Mishnaic Hebrew | |
---|---|
Hebrew: לשון חז"ל, romanized: Ləšon Ḥazal | |
Region | Judaea, Syria Palaestina |
Era | Developed from Biblical Hebrew in the 1st century CE; continued as Medieval Hebrew as an academic language after dying out as a spoken native language in the 4th century |
Early form | |
Hebrew alphabet | |
Language codes | |
ISO 639-3 | – |
Glottolog | None |
Mishnaic Hebrew (Hebrew: לשון חז"ל, romanized: Ləšon Ḥazal "Language of the Sages") is the Hebrew language of Talmudic texts. Mishnaic Hebrew can be sub-divided into Mishnaic Hebrew proper (also called Tannaitic Hebrew, Early Rabbinic Hebrew, or Mishnaic Hebrew I), which was a spoken language, and Amoraic Hebrew (also called Late Rabbinic Hebrew or Mishnaic Hebrew II), which was a literary language only.
The Mishnaic Hebrew language, or Early Rabbinic Hebrew language, is one of the direct ancient descendants of Biblical Hebrew as preserved after the Babylonian captivity, and definitively recorded by Jewish sages in writing the Mishnah and other contemporary documents.

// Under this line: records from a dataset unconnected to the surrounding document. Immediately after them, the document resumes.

-- ==== Sys2Proof/Tests/Slice0.lean ====
section
/-! SUPPORT. The model's own tests: the ill-formed terms WellFormed refuses, the decoding of words written out from the spec's
encodings, single steps whose expected values are vectors of spec/95_test_vectors.md, and a witness for each obligation that
has hypotheses. -/

namespace Sys2Proof.Tests

open Sys2Proof Sys2Proof.Machine

/-- A state with bytes placed from address `p` on and the pc there. -/
def place (p : Nat) (bytes : List Byte) (s : State) : State :=
  ((bytes.zipIdx p).foldl (fun t c => t.setMem (t.mem.put c.2 c.1)) s).setPc p

/-- The next state of a step, if it has one. -/
def nextOf (s : State) : Option State :=
  match step s with
  | .next t => some t
  | .fault _ => none
  | .refused _ => none

/-- The next state of an instruction, if it has one. -/
def execOf (i : Instr) (s : State) : Option State :=
  match exec i s with
  | .next t => some t
  | .fault _ => none
  | .refused _ => none

/-- The reset state with one register changed. -/
def resetReg (r : RegIndex) (v : Byte) : State := State.reset.setReg r v

/-- The reset state with two registers changed. -/
def resetRegs (r : RegIndex) (v : Byte) (q : RegIndex) (w : Byte) : State := (resetReg r v).setReg q w

/-! ## WellFormed: an ill-formed term for each check -/

theorem test_wf_refuses_a : [Instr.ldi 8 0, .prn 8, .mul 8 0, .add 8 0, .cmp 8 0, .push 8, .pop 8, .call 8, .jmp 8, .jeq 200,
    .jne 255].map Instr.wellFormed = List.replicate 11 false := by decide

theorem test_wf_refuses_b : [Instr.mul 7 8, .add 0 8, .cmp 0 255].map Instr.wellFormed = List.replicate 3 false := by decide

theorem test_wf_accepts : [Instr.hlt, .ldi 7 255, .prn 7, .mul 7 7, .add 0 7, .cmp 7 0, .push 7, .pop 0, .call 7, .ret, .jmp 7,
    .jeq 7, .jne 0].map Instr.wellFormed = List.replicate 13 true := by decide

/-! ## Decoding and encoding: words written out from R61 and R62 -/

theorem test_decode_words_one : [decode 0b00000001 0 0, decode 0b10000010 0b00000000 0b00001000, decode 0b01000111 0b00000000 0,
    decode 0b10100010 0b00000000 0b00000001].map Except.toOption =
  [some .hlt, some (.ldi 0 8), some (.prn 0), some (.mul 0 1)] := by decide

theorem test_decode_words_two : [decode 0b10100000 0 1, decode 0b10100111 0 1, decode 0b01000101 1 0x46, decode 0b01000110 2 0,
    decode 0b01010000 1 0].map Except.toOption =
  [some (.add 0 1), some (.cmp 0 1), some (.push 1), some (.pop 2), some (.call 1)] := by decide
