-- ==== Sys2Proof/Machine/Encoder.lean ====
section
/-! DEFINITION. The frame encoder (spec/43_encoder.md). It reads nothing but its operands and the
parameters, and writes nothing but `DEST` and its result (R184). -/

namespace Sys2Proof.Machine

/-- R181: `TX.FILLHDR type, subtype, length`. -/
def fillHeader (type subtype : Byte) (length : Half) (s : State) : State :=
  let header := headerBytes type subtype length (headerChecksum type subtype length)
  { s with dest := s.dest.writeBytes 0 header }

/-- R182: the payload behind the header, then its checksum. -/
def fillPayload (length : Half) (txpl : List Byte) (s : State) : State :=
  let p := operandBytes length.toNat txpl
  { s with dest := s.dest.writeBytes hdrLen (p ++ fieldBytes (payloadChecksum p)) }

/-- `TX.ENCODE` (R182). All tests precede the first write (R183). -/
def execTxEncode (cmdValid : Bool) (type subtype : Byte) (length : Half) (txpl : List Byte)
    (destCapacity : Nat) (s : State) : Result :=
  if encodeAccepted s.cfg cmdValid length destCapacity then
    let s1 := fillHeader type subtype length s
    if length = 0 then .next (answerTx (.ok hdrLen) s1)
    else .next (answerTx (.ok (hdrLen + crcLen + length.toNat)) (fillPayload length txpl s1))
  else .next (answerTx .invalidArgument s)

/-- `TX.FILLHDR`, alone (R181). -/
def execTxFillhdr (type subtype : Byte) (length : Half) (s : State) : Result :=
  .next (fillHeader type subtype length s)

end Sys2Proof.Machine
end

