@[simp] theorem storePayload_cfg (c : Byte) (s : State) :
    (storePayload c s).cfg = s.cfg := rfl
@[simp] theorem storePayload_state (c : Byte) (s : State) :
    (storePayload c s).state = s.state := rfl
@[simp] theorem storePayload_headerBuf (c : Byte) (s : State) :
    (storePayload c s).headerBuf = s.headerBuf := rfl
@[simp] theorem storePayload_headerFilled (c : Byte) (s : State) :
    (storePayload c s).headerFilled = s.headerFilled := rfl
@[simp] theorem storePayload_targetLen (c : Byte) (s : State) :
    (storePayload c s).targetLen = s.targetLen := rfl
@[simp] theorem storePayload_receivedLen (c : Byte) (s : State) :
    (storePayload c s).receivedLen = u16 (s.receivedLen.toNat + 1) := rfl
@[simp] theorem storePayload_cmdType (c : Byte) (s : State) :
    (storePayload c s).cmdType = s.cmdType := rfl
@[simp] theorem storePayload_cmdSubtype (c : Byte) (s : State) :
    (storePayload c s).cmdSubtype = s.cmdSubtype := rfl
@[simp] theorem storePayload_cmdLength (c : Byte) (s : State) :
    (storePayload c s).cmdLength = s.cmdLength := rfl
@[simp] theorem storePayload_payload (c : Byte) (s : State) :
    (storePayload c s).payload = s.payload.write s.receivedLen.toNat c := rfl
@[simp] theorem storePayload_queue (c : Byte) (s : State) :
    (storePayload c s).queue = s.queue := rfl
@[simp] theorem storePayload_dest (c : Byte) (s : State) :
    (storePayload c s).dest = s.dest := rfl
@[simp] theorem storePayload_trace (c : Byte) (s : State) :
    (storePayload c s).trace = s.trace := rfl
@[simp] theorem storePayload_txo (c : Byte) (s : State) :
    (storePayload c s).txo = s.txo := rfl
@[simp] theorem storePayload_csum (c : Byte) (s : State) :
    (storePayload c s).csum = s.csum := rfl
@[simp] theorem storePayload_inputs (c : Byte) (s : State) :
    (storePayload c s).inputs = s.inputs := rfl

@[simp] theorem offerInput_cfg (x : Stimulus) (s : State) :
    (offerInput x s).cfg = s.cfg := rfl
@[simp] theorem offerInput_state (x : Stimulus) (s : State) :
    (offerInput x s).state = s.state := rfl
@[simp] theorem offerInput_headerBuf (x : Stimulus) (s : State) :
    (offerInput x s).headerBuf = s.headerBuf := rfl
@[simp] theorem offerInput_headerFilled (x : Stimulus) (s : State) :
    (offerInput x s).headerFilled = s.headerFilled := rfl
@[simp] theorem offerInput_targetLen (x : Stimulus) (s : State) :
    (offerInput x s).targetLen = s.targetLen := rfl
@[simp] theorem offerInput_receivedLen (x : Stimulus) (s : State) :
    (offerInput x s).receivedLen = s.receivedLen := rfl
@[simp] theorem offerInput_cmdType (x : Stimulus) (s : State) :
    (offerInput x s).cmdType = s.cmdType := rfl
@[simp] theorem offerInput_cmdSubtype (x : Stimulus) (s : State) :
    (offerInput x s).cmdSubtype = s.cmdSubtype := rfl
@[simp] theorem offerInput_cmdLength (x : Stimulus) (s : State) :
    (offerInput x s).cmdLength = s.cmdLength := rfl
@[simp] theorem offerInput_payload (x : Stimulus) (s : State) :
    (offerInput x s).payload = s.payload := rfl
@[simp] theorem offerInput_queue (x : Stimulus) (s : State) :
    (offerInput x s).queue = s.queue := rfl
@[simp] theorem offerInput_dest (x : Stimulus) (s : State) :
    (offerInput x s).dest = s.dest := rfl
@[simp] theorem offerInput_trace (x : Stimulus) (s : State) :
    (offerInput x s).trace = s.trace := rfl
@[simp] theorem offerInput_txo (x : Stimulus) (s : State) :
    (offerInput x s).txo = s.txo := rfl
@[simp] theorem offerInput_csum (x : Stimulus) (s : State) :
    (offerInput x s).csum = s.csum := rfl
@[simp] theorem offerInput_inputs (x : Stimulus) (s : State) :
    (offerInput x s).inputs = x :: s.inputs := rfl

end Sys2Proof.Machine
end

A transitional form of the language occurs in the other works of Tannaitic literature dating from the century beginning with the completion of the Mishnah. These include the halakhic midrashim (Sifra, Sifre, Mekhilta of Rabbi Ishmael etc.) and the expanded collection of Mishnah-related material known as the Tosefta. The Talmud contains excerpts from these works, as well as further Tannaitic material not attested elsewhere; the generic term for these passages is baraitot. The language of all these works is very similar to Mishnaic Hebrew.